The Horizon Europe hackathon: from ideas to projects
Wednesday’s working sessions moved from scientific exchange to concrete action. In the spirit of a hackathon, participants organised themselves around REMORA’s six strategic research themes to explore collaboration opportunities and begin shaping joint Horizon Europe project ideas. It was a pivotal moment: not just showcasing what outermost region research can offer, but starting to build the proposals that will carry it into European funding.
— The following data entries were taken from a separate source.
/-- XMIT. -/
def execXmit (s : State) : Host.Outcome State Fault Refusal :=
  .next (match (s.ring 82).taken.find? (fun d => d.running && decide (d.op = 1) && !s.eth.out.any (fun e => decide (e.desc = some d))) with
    | some d =>
      let a := d.le 24 8
      let n := d.le 32 2
      let mask := d.le 34 1
      let ps := (List.range 7).filter (fun p => bitAt mask p)
      if n < 14 ∨ 9018 < n ∨ 128 ≤ mask then s.complete 82 d { status := 2 }
      else if s.memOk a n = false then s.complete 82 d { status := 5 }
      else if ps.any (fun p => !s.code.hasPort p) then s.complete 82 d { status := 0x43 }
      else if s.mem.poisoned a n then s.ethPoison.complete 82 d { status := 0x44 }
      else
        let f := parseFrame (s.mem.readBytes a n)
        s.forward 7 f s.now (some d) (if mask = 0 then s.egressPorts 7 f else ps)
    | none => s)

/-! ### Remote I/O (R378-R380) -/

/-- Remote I/O streams. -/
def rioStreams : Nat := 32

/-- A stream's peer address. -/
def State.rioMac (s : State) (n : Nat) : Nat := s.rd (F.ETH_RIOs_MACHI_MAC n) * 2 ^ 32 + s.rd (F.ETH_RIOs_MACLO_MAC n)

/-- Whether input stream `n` takes a frame of port `p`. -/
def State.rioTakes (s : State) (p : Nat) (f : EthFrame) (n : Nat) : Bool :=
  s.on (F.ETH_RIOs_CFG_EN n) && !s.on (F.ETH_RIOs_CFG_DIR n) && decide (s.rd (F.ETH_RIOs_CFG_PORT n) = p) &&
    decide (f.src = s.rioMac n) && decide (f.etype = s.rd (F.ETH_RIOs_MACHI_ETYPE n)) &&
    (match f.tag with
      | some (_, vid) => decide (s.rd (F.ETH_RIOs_CFG_VID n) = vid) && decide (vid ≠ 0)
      | none => decide (s.rd (F.ETH_RIOs_CFG_VID n) = 0))

/-- The input stream that takes a frame. -/
def State.rioOf (s : State) (p : Nat) (f : EthFrame) : Option Nat := (List.range rioStreams).find? (fun n => s.rioTakes p f n)

/-- The first byte of slot `k` of stream `n`. -/
def rioSlot (n k : Nat) : Nat := 0xF001FE0000 + 0x1000 * n + 0x800 * (k % 2)

/-- The header line of a slot. -/
def rioHeader (k len port tarr valid : Nat) : Bytes :=
  leBytes 4 k ++ leBytes 2 len ++ leBytes 1 port ++ leBytes 1 0 ++ leBytes 8 tarr ++ List.replicate 47 0 ++ leBytes 1 valid

/-- A frame of an input stream written into its slot: header with VALID 0, payload, header with VALID 0x80; a refused line ends it. -/
def State.rioWrite (s : State) (n port tarr : Nat) (payload : Bytes) : State :=
  let k := (SMap.get (fun _ => 0) s.eth.seq n + 1) % 2 ^ 32
  let len := s.rd (F.ETH_RIOs_CFG_LEN n)
  let t := { s with eth := { s.eth with seq := SMap.set (fun _ => 0) s.eth.seq n k } }
  let a := rioSlot n k
  let w1 := t.bridgeWrite a (rioHeader k len port tarr 0)
  if w1.2 = false then w1.1
  else
    let w2 := w1.1.bridgeWrite (a + 64) (payload.take len)
    if w2.2 = false then w2.1 else (w2.1.bridgeWrite a (rioHeader k len port tarr 0x80)).1

/-- A frame received on an external port counted. -/
def State.frameIn (s : State) (p : Nat) : State := (s.inc (F.ETH_Pp_RXFR_CNT p)).wideAdd Reg.ETH_RXCNT_LO 1

/-- RIO_INPUT_FRAME. -/
def execRioInputFrame (port : Nat) (f : EthFrame) (tarr : Nat) (s : State) : Host.Outcome State Fault Refusal :=
  .next (
    if s.canopyOn = false ∨ s.linkUp port = false then s
    else
      match s.rioOf port f with
      | none => s
      | some n =>
        let t := s.frameIn port
        if f.payload.length < s.rd (F.ETH_RIOs_CFG_LEN n) then t.inc (F.ETH_RIOs_STAT_SHORT n)
        else
          let u := t.inc (F.ETH_RIOs_STAT_FRAMES n)
          if u.on F.ETH_RIOCTL_EN then u.rioWrite n port tarr f.payload else u)

/-- The template of a stream: all 0 until RIOTPL loads it. -/
def State.rioTemplate (s : State) (n : Nat) : Bytes :=
  let t := SMap.get (fun _ => []) s.eth.tpl n
  fitBytes (s.rd (F.ETH_RIOs_CFG_LEN n)) t

/-- RIOTPL. -/
def execRiotpl (s : State) : Host.Outcome State Fault Refusal :=
  .next (s.serve 80 0x12 (fun d t =>
    let n := d.le 16 1
    let a := d.le 24 8
    let len := d.le 32 2
    if rioStreams ≤ n ∨ len = 0 ∨ t.rd (F.ETH_RIOs_CFG_LEN n) < len then (t, { status := 2 })
    else if t.memOk a len = false then (t, { status := 5 })
    else if t.on (F.ETH_RIOs_CFG_DIR n) = false then (t, { status := 0x41 })
    else if t.mem.poisoned a len then (t.ethPoison, { status := 0x44 })
    else ({ t with eth := { t.eth with tpl := SMap.set (fun _ => []) t.eth.tpl n (t.mem.readBytes a len) } }, {})))

/-- A Furrow release to output stream `n`; the second component is false where it is refused (R283, R380). -/
def State.rioRelease (s : State) (n : Nat) (fields : List Overlay) : State × Bool :=
  if s.canopyOn = false ∨ bridgeDepth ≤ s.bridge.outbound.length ∨ rioStreams ≤ n ∨ s.on (F.ETH_RIOs_CFG_EN n) = false ∨
      s.on (F.ETH_RIOs_CFG_DIR n) = false then (s, false)
  else
    let payload := fields.foldl overlayField (s.rioTemplate n)
    let vid := s.rd (F.ETH_RIOs_CFG_VID n)
    let pcp := s.rd (F.ETH_RIOs_CFG_PCP n)
    let f : EthFrame := ⟨s.rioMac n, s.ethMac + 1, if vid = 0 then none else some (pcp, vid), s.rd (F.ETH_RIOs_MACHI_ETYPE n), payload⟩
    let old := s.eth.out.find? (fun e => decide (e.stream = some n))
    let t := match old with
      | some e => ({ s with eth := { s.eth with out := dropEg e s.eth.out } }).inc (F.ETH_RIOs_STAT_REPLACE n)
      | none => s
    ((t.inc (F.ETH_RIOs_STAT_FRAMES n)).egress 9 { port := s.rd (F.ETH_RIOs_CFG_PORT n), cls := pcp, frame := f, stream := some n, desc := none }, true)

/-! ### Sensor intake (R131-R134, R381, R382) -/

/-- An IPv4 UDP datagram in a frame: source and destination address, whether it is a fragment, destination port and payload. -/
def udpOf (f : EthFrame) : Option (Nat × Nat × Bool × Nat × Bytes) :=
  let b := f.payload
  let ihl := beAt b 0 1 % 16 * 4
  if f.etype ≠ 0x0800 ∨ beAt b 0 1 / 16 ≠ 4 ∨ ihl < 20 ∨ beAt b 9 1 ≠ 17 ∨ b.length < ihl + 8 then none
  else
    let u := b.drop ihl
    some (beAt b 12 4, beAt b 16 4, decide (beAt b 6 2 % 0x4000 ≠ 0), beAt u 2 2, (u.take (beAt u 4 2)).drop 8)

/-- The intake entry a datagram matches. -/
def State.udpEntry (s : State) (src dst port : Nat) : Option Nat :=
  if dst ≠ s.rd F.ETH_ENGIP_ADDR then none
  else (List.range 8).find? (fun m => s.on (F.ETH_UDPm_CTL_EN m) && decide (s.rd (F.ETH_UDPm_CTL_PORT m) = port) &&
    (decide (s.rd (F.ETH_UDPm_SRC_ADDR m) = 0) || decide (s.rd (F.ETH_UDPm_SRC_ADDR m) = src)))

/-- Whether a frame on port `p` is service port access: a UDP datagram to ETH_ENGIP on port 7440 on port 6 while ETH_SVC.EN is 1 (R388). -/
def State.isService (s : State) (p : Nat) (f : EthFrame) : Bool :=
  match udpOf f with
  | some (_, dst, frag, port, _) => decide (p = 6) && s.on F.ETH_SVC_EN && !frag && decide (dst = s.rd F.ETH_ENGIP_ADDR) && decide (port = 7440)
  | none => false

/-- The intake entry a frame matches. -/
def State.intakeOf (s : State) (f : EthFrame) : Option Nat :=
  match udpOf f with
  | some (src, dst, _, port, _) => s.udpEntry src dst port
  | none => none

/-- A value of `n` bytes of a packet, in its byte order. -/
def pktAt (big : Bool) (b : Bytes) (off n : Nat) : Nat := if big then beAt b off n else leAt b off n

/-- The packet's own time in PTP ns. -/
def packetTime (l b : Bytes) : Nat :=
  let big := bitAt (leAt l 3 1) 0
  let off := leAt l 8 2
  if leAt l 2 1 = 1 then pktAt big b off 8 else pktAt big b off 4 * 1000000000 + pktAt big b (off + 4) 4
The first project ideas that emerged from these workshops are now feeding into REMORA’s Incubator programme, which provides structured support for proposal development through the final phase of the project.
Governance on the beach: science meeting territory
One of the most memorable moments of the week was the participatory governance workshop held at the Réunion National Marine Reserve — on the beach, in low-tech mode, with participants quite literally putting their feet in the sand. Co-facilitated with the Reserve’s team, the session brought together researchers, practitioners and local stakeholders to explore how science can more effectively inform and be informed by marine governance processes. It was a powerful reminder that the best science is not conducted in isolation from territory and community — and that La Réunion offers uniquely rich ground for this kind of integrated, place-based research.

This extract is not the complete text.